Одеваться жутко не хочется, вставать не хочется ещё больше, но надо – значит надо, куда от этих обязанностей денешься. Вылезаю из-под тёплого пледа, не глядя натягиваю джинсы, полосатую толстовку, яркий разноцветный шарф, красные кеды. Цвет ради цвета, если ты понимаешь, о чём я, говорю ей, совершенно не надеясь, что меня услышат.
У сумки с красками, слава богам, удобная ручка, можно просто повесить на плечо и наслаждаться жизнью, как бы то ни было.
– Ты не представляешь, – говорит Фень, – да что там, даже я не представляю, каким образом они ухитрились все дома на улице перекрасить за ночь. И так, знаешь, красиво… Ни одного повторяющегося, зуб даю. Я же тут сегодня целый день бегала, пыталась придумать такому феномену хоть какое-нибудь оправдание.
– Придумала? – спрашиваю я, пытаясь не рассмеяться.
– Нет, конечно, – отвечает она так, будто это само собой разумеется, – они все были настолько жалкими, что мне даже немножко стыдно стало. Обвинять во всём городские власти, якобы решившие сделать сюрприз горожанам, было бы крайне нелепо, уж я-то их знаю, редкостные болваны. Поэтому я для себя решила, что это какому-то доброму волшебнику надоел наш скучный город и он решил его немного украсить.
– Украсил бы, если бы существовал, – хмыкаю и поднимаюсь со скамейки, – пошли, что ли, в кафе, а то у меня уже столько лапши на ушах, что грех её немедленно не съесть.
Фень обиженно фыркает, но встаёт, и мы медленно бредём по грязному обледеневшему тротуару, ориентируясь на внутренний компас. Я не знаю, где кафе, и Фень не знает тоже, но если долго идти, обязательно наткнёмся, и уж тогда это будет самой большой удачей на ближайшую неделю.
– Ну и что это такое? – говорит Линн, невозмутимо поглядывая, как левая стена четырёхэтажки расцветает глубоким синим, цвет бездны и летних ночей, любимый оттенок Линн.
– Отрываюсь за годы подчинений, – глупо хихикаю я, – сама говорила, нарушаю правила, веду себя как плохой мальчик и всё в этом роде.
На стене цвета берлинской лазури появляются сверкающие брызги воды. Линн оборачивается на всплеск, смотрит на меня, улыбается, подмигиваю в ответ.
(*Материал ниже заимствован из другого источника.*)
-- ==== Sys2Proof/Machine/Lifecycle.lean ====
section
/-! DEFINITION. Variant selection and instance lifecycle (40_variant_lifecycle.md): INIT, RESET, CTXRD, CTXWR, U_ZERO, U_CTXOUT,
U_CTXIN. -/

namespace Sys2Proof.Machine

/-- INIT v accepted: VSEL and BOUND written at acceptance, then U_ZERO (R90, 45_sequencer.md R162). Legal on an unbound instance. -/
def acceptInit (v : Variant) : Engine → Engine :=
  Engine.accept false noCheck fun e => (e.bind v).launch .init false .uZero

/-- RESET accepted: U_ZERO, VSEL kept (R91). -/
def acceptReset : Engine → Engine :=
  Engine.accept true noCheck fun e => e.launch .reset false .uZero

/-- CTXRD accepted: U_CTXOUT (R92). -/
def acceptCtxrd : Engine → Engine :=
  Engine.accept true noCheck fun e => e.launch .ctxrd false .uCtxout

/-- CTXWR v accepted: VSEL and BOUND written, `ctx_in` held, then U_CTXIN (R93). Legal on an unbound instance. -/
def acceptCtxwr (v : Variant) : Engine → Engine :=
  Engine.accept false noCheck fun e => ((e.bind v).loadContext).launch .ctxwr false .uCtxin

/-- U_ZERO: S and DOUT zeroed; respond (R94). -/
def unitZero (e : Engine) : Engine := ({ e with S := zeroBytes 200, DOUT := zeroBytes 64 }).respond

/-- U_CTXOUT: VSEL and S to the ports with the response; no register written (R95). -/
def unitCtxout (e : Engine) : Engine := e.finish 0 e.VSEL.code e.S

/-- U_CTXIN: S from the held context, DOUT zeroed; respond (R96). -/
def unitCtxin (e : Engine) : Engine := ({ e with S := e.CTX, DOUT := zeroBytes 64 }).respond

/-- INIT v. -/
def execInit (v : Variant) (s : State) : Host.Outcome State Fault Refusal := .next (s.onSelf (acceptInit v))

/-- RESET. -/
def execReset (s : State) : Host.Outcome State Fault Refusal := .next (s.onSelf acceptReset)

/-- CTXRD. -/
def execCtxrd (s : State) : Host.Outcome State Fault Refusal := .next (s.onSelf acceptCtxrd)

/-- CTXWR v. -/
def execCtxwr (v : Variant) (s : State) : Host.Outcome State Fault Refusal := .next (s.onSelf (acceptCtxwr v))

/-- U_ZERO. -/
def execUZero (s : State) : Host.Outcome State Fault Refusal := .next (s.onSelf unitZero)

/-- U_CTXOUT. -/
def execUCtxout (s : State) : Host.Outcome State Fault Refusal := .next (s.onSelf unitCtxout)

/-- U_CTXIN. -/
def execUCtxin (s : State) : Host.Outcome State Fault Refusal := .next (s.onSelf unitCtxin)

end Sys2Proof.Machine
end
Успеваем исчезнуть ровно в тот момент, когда из-за угла выходят двое подростков.
– Запах такой… странный, – говорит Фень, настороженно оглядываясь по сторонам, – что-то знакомое, никак не могу вспомнить, что именно…
Нарисованная семиглазая и двухвостая рыба высовывается из воды, смотрит, уходит на глубину.
Сны
– Ну что, дружище, – говорит Фень чересчур серьёзно и строго, – не вижу, конечно, особых поводов дать тебе леща, но если ты будешь такую морду строить, обязательно это сделаю.
– С чего вдруг? – удивляюсь я.
– У тебя, вообще-то, юбилей сегодня. Ты себя в зеркало видел? Краше в гроб кладут. Улыбнись хотя бы, будь позитивным покойником.
Мы идём по улице, ветер бросает в лицо снежные горсти, город, как и положено в час пик, становится вдруг настолько медлительным организмом, что водители почти засыпают за рулём.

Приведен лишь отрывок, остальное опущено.